Chemical Synthesis and Biological Analysis of Novel Small Molecule Inhibitors of Glioblastoma
James Merritt, NJCSTM

Over the past three years, in collaboration with Dr. Coniglio's group at NJCSTM, we have discovered that the cell receptor CCR1 is involved in the communication and trafficking of cells involved in glioblastoma, brain cancer. Current treatments for glioblastoma involve surgery to remove the tumor and aggressive chemotherapy with low patient survival rates, typically only two years. Students participating in the Medicinal Chemistry Stream Group Scholars Research Program (GSSRP), Research First Initiative (RFI) and Independent Research at NJCSTM will design and prepare novel compounds.
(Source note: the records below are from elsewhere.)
/-- O56. From every state that meets the invariant: a host write of the high half of a program word outside RUN and RIDETHROUGH stores
the word and, below it, the low half that was held for that word or that stood there; a write of a low half, and any such write in
RUN and RIDETHROUGH, stores nothing; the oldest staged record goes to the ring at its write index while the ring has room. Every byte
of the SRAM outside the eight or the sixteen bytes stored reads as before, and the flash stays. -/
def Obligations.StoresReachTheirBytesOnly : Prop :=
  ∀ s : State, s.Inv →
    (∀ (e : Fin 8) (i : BitVec 13) (v : Word), s.mode ≠ .run → s.mode ≠ .ridethrough →
      let at0 := progAddr e.val i.toNat
      ∃ t, exec (.progMemWrite e i true v) s = .next t ∧ t.rdW (at0 + 4) = v ∧
        t.rdW at0 = (if (vget none s.cup.progLatch 0).map (·.1) = some at0 then ((vget none s.cup.progLatch 0).map (·.2)).getD 0 else s.rdW at0) ∧
        (∀ a, ¬ (at0 ≤ a ∧ a < at0 + 8) → tget sramDefault t.sram a = tget sramDefault s.sram a) ∧ t.flash = s.flash) ∧
    (∀ (e : Fin 8) (i : BitVec 13) (hi : Bool) (v : Word), hi = false ∨ s.mode = .run ∨ s.mode = .ridethrough →
      ∃ t, exec (.progMemWrite e i hi v) s = .next t ∧ t.sram = s.sram ∧ t.flash = s.flash) ∧
    (∀ r rest, s.jrn.staging = r :: rest → s.jrn.count < 4096 →
      let at0 := bankAddr 167 (16 * s.jrn.wr)
      ∃ t, exec .journalRecordWrite s = .next t ∧ t.rdBytes at0 16 = r.bytes ∧
        (∀ a, ¬ (at0 ≤ a ∧ a < at0 + 16) → tget sramDefault t.sram a = tget sramDefault s.sram a) ∧ t.flash = s.flash)

/-- O57. In every state bit g of what SUMMARY reads as is set exactly while the group has a pending bit that its mask does not cover.
While HCLK runs the level of IRQ_N is asserted exactly while SUMMARY has a bit that SUMMARY_MASK does not cover; while HCLK stands
still, exactly while some group outside SUMMARY_MASK has a pending or latched bit that its mask does not cover. A write of a group's
mask that passes the checks clears no pending bit of any group, and leaves the active and the level bits. -/
def Obligations.SummaryFollowsPending : Prop :=
  (∀ (s : State) (g : Nat), g < 32 →
    nbit (s.objPeek Obj.SUMMARY).toNat g = decide (s.pendOf g &&& ~~~(s.gl (Obj.MASK g)) ≠ 0)) ∧
  (∀ s : State, s.irq.hclkRuns = true →
    (s.irqAsserted = true ↔ ∃ g, g < 32 ∧ nbit (s.objPeek Obj.SUMMARY).toNat g = true ∧ nbit (s.gl Obj.SUMMARY_MASK).toNat g = false)) ∧
  (∀ s : State, s.irq.hclkRuns = false → (s.irqAsserted = true ↔ ∃ g, g < 32 ∧
    (s.pendOf g ||| vget 0 s.irq.latch g) &&& ~~~(s.gl (Obj.MASK g)) ≠ 0 ∧ nbit (s.gl Obj.SUMMARY_MASK).toNat g = false)) ∧
  (∀ (s : State) (p : Path) (g : Nat) (v : Word), g < 32 → s.takes (Obj.MASK g) v →
    ∃ t, exec (.registerWrite p (Obj.MASK g) v) s = .next (t.report p (Obj.MASK g) 0) ∧ t = s.setL (Obj.MASK g) v ∧ t.irq = s.irq)

/-- O58. For every path and in every mode, a write of FAULT_ACK_HI that passes the checks leaves set exactly the sources that were set
before and are either not named by the held low half and the word or still active, or occurred in the same fabric cycle. The active
sources, the effective classes, the self-tests and their results, the mode, both memories and every lane, route and arm stay. -/
def Obligations.AcknowledgeClearsInactiveSources : Prop :=
  ∀ (s : State) (p : Path) (hi : Word), s.takes Obj.FAULT_ACK_HI hi →
    let lo := s.lowHeld p Obj.FAULT_ACK_LO 0
    let named (n : Nat) : Bool := if n < 32 then nbit lo.toNat n else nbit hi.toNat (n - 32)
    ∃ t : State, exec (.faultAck p hi) s = .next (t.report p Obj.FAULT_ACK_HI 0) ∧
      (∀ n, n < 64 → t.fSet n = (s.fSet n && (!named n || s.activeNow n || s.inCycle (·.occNow) n))) ∧
      t.fault.active = s.fault.active ∧ t.fault.eff = s.fault.eff ∧ t.fault.tests = s.fault.tests ∧ t.fault.result = s.fault.result ∧
      t.mode = s.mode ∧ t.sram = s.sram ∧ t.flash = s.flash ∧ t.lanes = s.lanes ∧ t.routes = s.routes ∧ t.arms = s.arms

/-- O59. A record that enters the queue in the fabric cycle of the record before it goes ahead of that one where its source code is
lower, and the two keep the sequence numbers in order; a staged record goes to the ring while it has room; JRN_POP of 1 up to the
records held frees the oldest ones. Each equation of a command gives the whole next state. Each of these commands completes (exec
answers a next state, which is written out): journalRecordWrite, jrnPop. -/
def Obligations.JournalCommandsComplete : Prop :=
  (∀ (s : State) r x, s.jrn.staging = [x] → s.jrn.cycle = s.nowL / 2 → s.jrn.inCycle = 1 → x.cont = false → r.source < x.source →
    (s.journalRec r).jrn.staging = [{ r with seq := x.seq }, { x with seq := s.jrn.seq }]) ∧
  (∀ s r rest, s.jrn.staging = r :: rest → s.jrn.count < 4096 →
    exec .journalRecordWrite s = .next (({ s.wrBytes (bankAddr 167 (16 * s.jrn.wr)) r.bytes with
      jrn := { s.jrn with staging := rest, wr := (s.jrn.wr + 1) % 4096, count := s.jrn.count + 1 } }).jrnLevels)) ∧
  (∀ s p v, s.takes Obj.JRN_POP v → 0 < v.toNat → v.toNat ≤ s.jrn.count →
    exec (.jrnPop p v) s = .next ((({ s with
        jrn := { s.jrn with
          rd := (s.jrn.rd + v.toNat) % 4096, count := s.jrn.count - v.toNat } }).jrnLevels).report p Obj.JRN_POP 0))
end

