-- ==== Sys2Proof/Laws/State.lean ====
section
/-! SUPPORT. What each update of the state leaves as it was, and the one part that it changes: cited, so that no proof
unfolds a record update. -/
namespace Sys2Proof.Machine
Students will learn standard organic chemistry synthetic approaches for compound synthesis, purification and analysis. Each student will prepare at least one novel compound for this research effort. The chemical methods for preparation of these compounds are relatively simple allowing high school and freshmen student participation in an advanced medicinal chemistry research program. Required reagents, chemical and supplies are readily available at NJCSTM or from commercial vendors. Final compounds meeting purity specifications of at least 90% by HPLC and NMR analysis will be shipped for testing of inhibition of CCR1 which will be performed by a commercial vendor that we already use for this analysis. Compounds that meet a potency criteria of at least 50% inhibition at a concentration of 500 nM will be tested in a glioblastoma cell assay at NJCSTM. Structure-Activity analysis will determine design and synthesis of additional compounds to be prepared by subsequent groups of students. FFRA funding supports payment of student stipends for Kean students assisting with the GSSRP, for purchase of specialty chemicals for use in the research, and for testing of compounds by the external vendor.

Identification and Characterization of Natural Plant Molecules Having Antimicrobial Effects
Dil Ramanathan, NJCSTM

Antibiotic resistance (AR) of microorganisms is becoming a serious threat to public health at global levels. We often hear of the issues related to a patient entering into the hospital for cure of one diseases and end up having a more dangerous secondary infection probably from drug resistant bacteria/fungi. In recent years all our important antibiotics have started losing their efficiency. Even health organizations like CDC and WHO have showed alarming concerns against these antibiotic resistant microbes. In our project, we propose to find novel antibiotic compounds from natural plants and analyze their antimicrobial effects. We propose to study three medicinally important plants namely; Moringa Plant, Mochras (Bombax malabarica) and Shatavari (Asparagus racemosus) in this project. Specific aims of our research will include: Aim 1.) Preparation of plant extracts, analysis and identification of compounds present in these extracts. GC-MS, HPLC and other chromatographic techniques will be used to achieve this objective. Aim 2.) Antimicrobial testing of plant extracts obtained from aim 1. Bacterial strains of Escherichia coli and Staphylococcus aureus will be used for testing antimicrobial effects of these plant extracts.